U.S. Treasury Secretary Steven Mnuchin was the prime target of the
criticism at the meeting of Group of Seven finance ministers and central
bank governors in Canada, with the six other G7 member countries subject
to the U.S. metals tariffs, which were imposed on national security
grounds.
The tariffs also are complicating U.S. efforts to gain cooperation to
challenge China's trade practices as U.S. Commerce Secretary Wilbur Ross
arrives in Beijing on Saturday for talks aimed at averting a U.S.-China
trade war.
Japanese Finance Minister Taro Aso, whose country's steel and aluminum
producers have been paying the U.S. metals tariffs since March 23,
called the U.S. action "deeply deplorable."
"This doesn't happen that often at G7 meetings, but it was U.S. against
everyone else," Aso told reporters.
The European Union and Canada both filed challenges with the World Trade
Organization.
Canadian Foreign Minister Chrystia Freeland said in a statement that the
tariffs were "imposed under a false pretext of safeguarding U.S.
national security."
At the G7 meeting in the Canadian ski resort of Whistler, British
Columbia, Canadian Finance Minister Bill Morneau said he expressed to
Mnuchin "our absolute view that this is absurd that Canada could in any
way be a security risk."
French Finance Minister Bruno Le Maire also said Mnuchin was clearly
isolated at on the tariff issue, with the group devolved to a "G6 plus
one" with the six expressing "total incomprehension" over the
destabilizing U.S. move.
"We must find a way to get out of this," German Finance Minister Olaf
Scholz told reporters. "That was said clearly by everyone and I think it
was even taken on board" by Mnuchin.
Mnuchin, regarded as one of the more moderate trade voices in Trump's
cabinet, said the issue may need to be resolved by G7 leaders at a
summit next week in Charlevoix, Quebec, officials attending the meetings
said.
The U.S. tariffs of 25 percent on imports of steel and 10 percent on
aluminum were imposed early on Friday on Canada, Mexico and the European
Union after they refused to accept steel and aluminum quotas in
negotiations with U.S. Commerce Secretary Wilbur Ross.
TRUMP'S TWITTER TIRADE
Trump took to Twitter again on Friday to castigate Canada after his
testy exchange with Canadian Prime Minister Justin Trudeau on Thursday
over rocky negotiations to update the North American Free Trade
Agreement.
Trump tweeted that Canada had treated U.S. farmers "very poorly for a
very long period of time."
"Highly restrictive on Trade! They must open their markets and take down
their trade barriers! They report a really high surplus on trade with
us," he wrote.
Later on Friday, Trump told reporters that he might prefer separate
trade deals with Canada and Mexico instead of a revamped NAFTA.

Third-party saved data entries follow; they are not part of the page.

-- ==== Sys2Proof/Machine/Enable.lean ====
section
/-! DEFINITION. The states of blocks: enabling, disabling and the work of STOPPING (17_registers_islands.md R375, R376),
and the actions that single bits of the registers start. -/

namespace Sys2Proof.Machine

/-! ### Where a block lives, and its flags -/

/-- The island of an instance of a block (R379). -/
def blkIsle (b : Blk) (u : Nat) : Nat :=
  let i := blkInfo b
  match i.island with
  | .core => u / i.count
  | .arr => 8 + u / i.count
  | .fixed n => n

/-- A register access of firmware: through a stopped island it ends with a bus error (R371). -/
def fwReg (ch : Chip) (r : Reg) (u : Nat) (f : Chip → Chip) : Chip :=
  if islandRuns ch (blkIsle (regInfo r).blk u) then f ch else raise ch .pwrBusLostTarget 0

/-- The event of a block's `early_enable` and of its `cfg_ignored`, with the unit it is raised in. -/
def earlyEv (b : Blk) : Option Ev :=
  match b with
  | .seq => some .seqEarlyEnable | .eng => some .engEarlyEnable | .wch => some .wchEarlyEnable
  | .vec => some .vecEarlyEnable | .dma => some .dmaEarlyEnable | .syn => some .synEarlyEnable
  | .arc => some .arcEarlyEnable | .prg => some .prgEarlyEnable | .cal => some .calEarlyEnable
  | .lnd => some .lndEarlyEnable | .gal => some .galEarlyEnable | .hbm => some .hbmEarlyEnable
  | .fab => some .fabEarlyEnable | .snst => some .snstEarlyEnable | .sns => some .snsEarlyEnable
  | .mbx => some .mbxEarlyEnable | .pci => some .pciEarlyEnable | .nwl => some .nwlEarlyEnable
  | .col => some .colEarlyEnable | .tsl => some .tslEarlyEnable | .obs => some .obsEarlyEnable
  | .pwr => some .pwrEarlyEnable
  | .calf | .fabr | .tslc | .obst | .obsp | .pwrt => none

def cfgEv (b : Blk) : Option Ev :=
  match b with
  | .seq => some .seqCfgIgnored | .eng => some .engCfgIgnored | .wch => some .wchCfgIgnored
  | .arc => some .arcCfgIgnored | .prg => some .prgCfgIgnored | .hbm => some .hbmCfgIgnored
  | .fab => some .fabCfgIgnored | .snst => some .snstCfgIgnored | .sns => some .snsCfgIgnored
  | .mbx => some .mbxCfgIgnored | .nwl => some .nwlCfgIgnored
  | .obs | .obst | .obsp => some .obsCfgIgnored
  | .vec | .dma | .syn | .cal | .lnd | .gal | .pci | .col | .tsl | .pwr | .calf | .fabr | .tslc | .pwrt => none

def raiseOpt (ch : Chip) (e : Option Ev) (u : Nat) : Chip := match e with | some e => raise ch e u | none => ch

/-- The CTRL register of a block with an enable. -/
def ctrlReg (b : Blk) : Option Reg :=
  match b with
  | .seq => some .seqCtrl | .eng => some .engCtrl | .wch => some .wchCtrl | .vec => some .vecCtrl
  | .dma => some .dmaCtrl | .syn => some .synCtrl | .arc => some .arcCtrl | .prg => some .prgCtrl
  | .cal => some .calCtrl | .lnd => some .lndCtrl | .gal => some .galCtrl | .hbm => some .hbmCtrl
  | .fab => some .fabCtrl | .snst => some .snstCtrl | .sns => some .snsCtrl | .mbx => some .mbxRingCfg
  | .pci => some .pciCtrl | .nwl => some .nwlCtrl | .col => some .colCtrl | .tsl => some .tslCtrl
  | .obs => some .obsCtrl | .pwr => some .pwrCtrl
  | .calf | .fabr | .tslc | .obst | .obsp | .pwrt => none

/-! ### Actions of single bits (R63, R105, R304) -/

/-- PRG_CTRL.refresh_now (R63): a refresh of the selected array is queued, and the bit stays set until it starts; or the
bit clears at once with `refresh_reject`. A refresh of the array that has begun is the one asked for, and one of an array
that is being moved is not taken (DESIGN CHOICE, log 147): the bit clears at once there too. -/
def refreshNow (ch : Chip) (g : Nat) : Chip :=
  let a := regFld ch .prgSel g 7 0
  let x := arrOf ch g a
  let b := bankOf ch g
  if x.role ≠ 0 ∨ x.fenced ∨ ¬ x.loaded then regPut (raise ch .prgRefreshReject g) .prgCtrl g 1 1 0
  else if b.refresh.any (fun r => r.phys == a) ∨ b.moves.any (fun m => m.old == a) then regPut ch .prgCtrl g 1 1 0
  else regPut (updBank (queueRefresh ch g a) g fun b => { b with nowFor := some a }) .prgCtrl g 1 1 1

/-- CAL_CTRL.trace_now (R105): a re-trace starts, or the bit waits until one may. -/
def traceNow (ch : Chip) (t : Nat) : Chip :=
  if enabled ch .cal t ∧ islandRuns ch (8 + t) then regPut (startTrace ch t) .calCtrl t 2 2 0
  else regPut ch .calCtrl t 2 2 1

/-- CAL_F_REQ.run_array and run_field (R105): the work is queued. -/
def runArray (ch : Chip) (g : Nat) : Chip := queueCal ch g (physOf ch g (regFld ch .calFSel g 6 0))
def runField (ch : Chip) (g : Nat) : Chip := queueField ch g

/-- The object that SYN_SEL of tower t selects (R304). -/
def synObj (ch : Chip) (t : Nat) : ObjId := objOfNat (8192 * t + regFld ch .synSel t 12 0)
def synOpDo (ch : Chip) (t : Nat) (op : ObjOp) : Chip :=
  if enabled ch .syn t then objApply ch 8 (synObj ch t) op
  else if synOpHeld ch t (op == .reset) then ch
  else { ch with ports := ch.ports ++ [⟨8, synObj ch t, op, true, none⟩] }
def synOpReset (ch : Chip) (t : Nat) : Chip := synOpDo ch t .reset
def synOpSignal (ch : Chip) (t : Nat) : Chip := synOpDo ch t (.signal (regGet ch .synArg t))

/-! ### Health monitors' windows (R461) -/

/-- The monitors by number: 32t + m of tower t, 256 + m of the package. Their register and unit. -/
def monReg (m : Nat) (r : Reg) (rp : Reg) : Reg × Nat := if m < 256 then (r, m) else (rp, m - 256)
def monSrc (ch : Chip) (m : Nat) : Word := let p := monReg m .obstHmSrc .obspHmSrc; regGet ch p.1 p.2
def monThr (ch : Chip) (m : Nat) : Word := let p := monReg m .obstHmThr .obspHmThr; regGet ch p.1 p.2
def monWinUs (ch : Chip) (m : Nat) : Nat := let p := monReg m .obstHmWin .obspHmWin; max 1 (regFld ch p.1 p.2 15 0)

/-- The counter that a monitor watches; none beyond the units and counters of its scope (R461, R466). A tower monitor
names its own tower's core or cluster. -/
def monCounter (m : Nat) (w : Word) : Option Nat :=
  let scope := fld w 26 25
  let unit := fld w 24 15
  let ix := fld w 7 0
  if m < 256 then
    let t := m / 32
    match scope with
    | 0 => if unit < 128 then cntPlace 0 (128 * t + unit) ix else none
    | 1 => if unit < 16 then cntPlace 1 (16 * t + unit) ix else none
    | 2 => if unit = 0 then cntPlace 2 t ix else none
    | _ => none
  else cntPlace scope unit ix

/-- The converter and channel that a sensor monitor watches. -/
def monSensor (m : Nat) (w : Word) : Option (Nat × Nat) :=
  let unit := fld w 24 15
  let c := fld w 7 0
  if 32 ≤ c then none
  else if m < 256 then (if unit = 0 then some (m / 32, c) else none)
  else if unit < 9 then some (unit, c) else none

def monOk (m : Nat) (w : Word) : Bool :=
  if w.getLsbD 30 then (monSensor m w).isSome else (monCounter m w).isSome

/-- A monitor's first window starts. -/
def monStart (ch : Chip) (m : Nat) : Chip :=
  let c := match monCounter m (monSrc ch m) with | some k => tget ch.cnts 0 k | none => 0
  { ch with obs := { ch.obs with mons := tput ch.obs.mons m ⟨ch.us, c, none⟩ } }

def monsOn (ch : Chip) : List Nat := (List.range 272).filter fun m => (monSrc ch m).getLsbD 31

/-! ### The command ring (R387) -/

/-- Entries of a ring, its base DA, and whether it lies where R387 allows. -/
def ringSize (ch : Chip) (f : Nat) : Nat := 2 ^ regFld ch .mbxRingCfg f 11 8
def ringBase (ch : Chip) (f : Nat) : Nat :=
  (regGet ch .mbxRingBaseLo f).toNat / 4096 * 4096 + regFld ch .mbxRingBaseHi f 15 0 * 2 ^ 32
def ringOk (ch : Chip) (f : Nat) : Bool :=
  let a := ringBase ch f
  let n := 128 * ringSize ch f
  decide (outBase ≤ a ∧ a + n ≤ 2 * outBase) ||
    (decide (f ≠ 0) && inJobMaps ch (f - 1) (!·) a n)

/-- A ring failure: the ring goes to DISABLED (R387). -/
def ringError (ch : Chip) (f : Nat) : Chip := blkSet (raise ch .mbxRingError f) .mbx f false .disabled

/-! ### Enables (R375) -/

/-- What begins when a block becomes ENABLED; a ring whose base lies in neither place stops at once (R387). -/
def enableStart (ch : Chip) (b : Blk) (u : Nat) : Chip :=
  match b with
  | .syn => objRelease ch u
  | .gal => stopReopens ch
  | .nwl => nwlEnable ch
  | .prg => if (regGet ch .prgCtrl u).getLsbD 1 then refreshNow ch u else ch
  | .cal => if (regGet ch .calCtrl u).getLsbD 2 then traceNow ch u else ch
  | .tsl => { ch with tsl := { ch.tsl with schedAt := ch.us } }
  | .obs => (monsOn ch).foldl monStart { ch with obs := { ch.obs with lastCut := ch.us } }
  | .snst => updConv ch u fun x => { x with settled := 0 }
  | .sns => updConv ch 8 fun x => { x with settled := 0 }
  | .mbx =>
    let ch1 := { ch with sys := { ch.sys with camp := { ch.sys.camp with
      streams := tput ch.sys.camp.streams (2 * u + 1) { streamOf ch (2 * u + 1) with phase := true } } } }
    if ringOk ch1 u then ch1 else ringError ch1 u
  | .seq | .eng | .wch | .vec | .dma | .arc | .lnd | .hbm | .fab | .pci | .col | .pwr | .calf | .fabr | .tslc
  | .obst | .obsp | .pwrt => ch

/-- Writing 1 to an enable. -/
def enableBlk (ch : Chip) (b : Blk) (u : Nat) (second : Bool) : Chip :=
  match blkGet ch b u second with
  | .disabled => enableStart (blkSet ch b u second .enabled) b u
  | .enabled => ch
  | .stopping => raiseOpt ch (earlyEv b) u

/-- Writing 0 to an enable; NWL lets go of NWL_TRIG (R305), and a port has 1 ms (R331). -/
def disableBlk (ch : Chip) (b : Blk) (u : Nat) (second : Bool) : Chip :=
  match blkGet ch b u second with
  | .enabled =>
    let ch1 := blkSet ch b u second .stopping
    match b with
    | .nwl => updNwl ch1 fun x => { x with trigPull := false }
    | .fab => { ch1 with fab := { ch1.fab with stopAt := tput ch1.fab.stopAt u ch.us } }
    | _ => ch1
  | .disabled | .stopping => ch

/-- The work of STOPPING is finished, as the block's chapter says. -/
def stopReady (ch : Chip) (b : Blk) (u : Nat) (second : Bool) : Bool :=
  match b with
  | .seq => (coreOf ch u).q.all fun i => i.phase == .done
  | .eng => queued ch u .engine == []
  | .vec => queued ch u .vector == []
  | .dma => queued ch u .dma == [] && (coreOf ch u).held.isNone
  | .arc => (bankOf ch u).reads == [] && queued ch u .array == []
  | .prg => (bankOf ch u).batch.isNone
  | .fab => decide (tget ch.fab.stopAt 0 u + 1000 ≤ ch.us) ||
    (span (2 * u) 2).all fun l => (linkOf ch l).st != 3 || (linkOf ch l).sent == []
  | .col => !(ch.fab.groups.any fun p => opRunning p.2)
  | .pci => !second || !(ch.pci.bw.any fun p => p.2.ents.any fun e => e.started)
  | .nwl => nwlStopped ch
  | .obs => !ch.obs.cutBusy && ch.obs.snap.isNone
  | .snst => (convOf ch u).now.isNone
  | .sns => (convOf ch 8).now.isNone
  | .mbx => (streamOf ch (2 * u + 1)).cmd.isNone && (streamOf ch (2 * u + 1)).held.isNone
  | .wch | .syn | .cal | .lnd | .gal | .hbm | .tsl | .pwr | .calf | .fabr | .tslc | .obst | .obsp | .pwrt => true

/-- A converter's sequences are abandoned, and its means are no longer valid (R479). -/
def convStop (ch : Chip) (k : Nat) : Chip :=
  let ch1 := snBegun (updConv ch k fun x =>
    { x with now := none, reg := none, src := 0, held := 0, means := [], low := [] }) k
  if k < 8 then (List.range 16).foldl (fun c i => regSet c .snstAvg k (regGet c .snstAvg k i &&& 0x7FFFFFFF) i) ch1
  else ch1

/-- Every dirty line of a slice is written back, and the slice holds nothing more (R282). -/
def landEmpty (ch : Chip) (t : Nat) : Chip :=
  let mine := ch.land.lines.filter fun p => p.1 / 393216 == t
  let dirty := mine.filter fun p => p.2.dirty
  let ch1 := dirty.foldl (fun c p =>
    let cl := 16 * t + p.1 % 16
    stackServes (count (count c (cntTower t 3) 1) (cntCluster cl 11) 1) none (owner c cl) p.2.da 256 1 8 true false true) ch
  mine.foldl (fun c p => landEvict c p.1 p.2) ch1

/-- What the end of STOPPING does besides. -/
def stopEnd (ch : Chip) (b : Blk) (u : Nat) : Chip :=
  match b with
  | .wch => flushCache ch u
  | .lnd => landEmpty ch u
  | .fab => (span (2 * u) 2).foldl takeDown ch
  | .nwl => nwlDisable ch
  | .snst => convStop ch u
  | .sns => convStop ch 8
  | .seq | .eng | .vec | .dma | .arc | .prg | .col | .pci | .obs | .mbx | .syn | .cal | .gal | .hbm | .tsl | .pwr
  | .calf | .fabr | .tslc | .obst | .obsp | .pwrt => ch

/-- A STOPPING block becomes DISABLED once its work is finished and its island runs (R375, R376). -/
def stopBlk (ch : Chip) (b : Blk) (u : Nat) (second : Bool) : Chip :=
  if blkGet ch b u second = .stopping ∧ islandRuns ch (blkIsle b u) ∧ stopReady ch b u second then
    blkSet (stopEnd ch b u) b u second .disabled
  else ch

/-- The block instance whose CTRL register has an address. -/
def blkAt (da : Nat) : Option (Blk × Nat) :=
  match busTarget da with
  | some t => if t.mirror then none else t.at?.bind fun r =>
      let b := (regInfo r.reg).blk
      if ctrlReg b = some r.reg then some (b, r.unit) else none
  | none => none

end Sys2Proof.Machine
end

The White House said Trump told French President Emmanuel Macron of the
need to "rebalance trade with Europe."
Trump's words followed swift responses to the tariffs by Canada, Mexico
and the EU, which plan to retaliate with levies on billions of dollars
of U.S. goods, including orange juice, whiskey, blue jeans and
Harley-Davidson motorcycles.
Harley-Davidson's stock dropped about 1 percent on Friday, while shares
of steelmakers U.S. Steel and AK Steel both rose 2.2 percent. The
broader stock market rebounded on strong monthly jobs data.
Canada, the largest supplier of steel to the United States, said it
will impose tariffs covering C$16.6 billion ($12.8 billion) on U.S.
imports, including whiskey, orange juice, steel, aluminum and other
products.
[to top of second column] |
United States Secretary of the Treasury Steven Mnuchin listens to
United Kingdom's Secretary of State for International Development
Penny Mordaunt speak during a meeting at the G7 Finance Ministers
Summit in Whistler, British Columbia, Canada, June 1, 2018.
REUTERS/Ben Nelms
Mexico announced "equivalent" measures on a wide range of U.S. farm
and industrial products, including pork legs, apples, grapes,
cheese, steel and other goods.
The EU plans tariffs on U.S. exports running the gamut from canoes
to "manicure or pedicure preparations."
"We are determined to protect the multilateral system," EU Trade
Commissioner Cecilia Malmstrom said of the WTO challenge. "We are
expecting everybody to play by the rules.
CHINA COMPLICATIONS
The complaints came on the eve of a visit by Ross to China to try to
secure long-term purchases of U.S. farm and energy commodities to
help shrink the U.S. trade deficit. The U.S. team also wants to
secure greater intellectual property protections and an end to
Chinese subsidies that have contributed to overproduction of steel
and aluminum.
Officials at the G7 meeting said the tariffs made it more difficult
for the group to work together to confront China's trade practices,
especially when Beijing, like most G7 members, supports the current
WTO-based trade rules and the United States is seeking go around
them.
Le Maire asked Mnuchin, "How can you get the Chinese to respect
international law if you don't?" one meeting participant said.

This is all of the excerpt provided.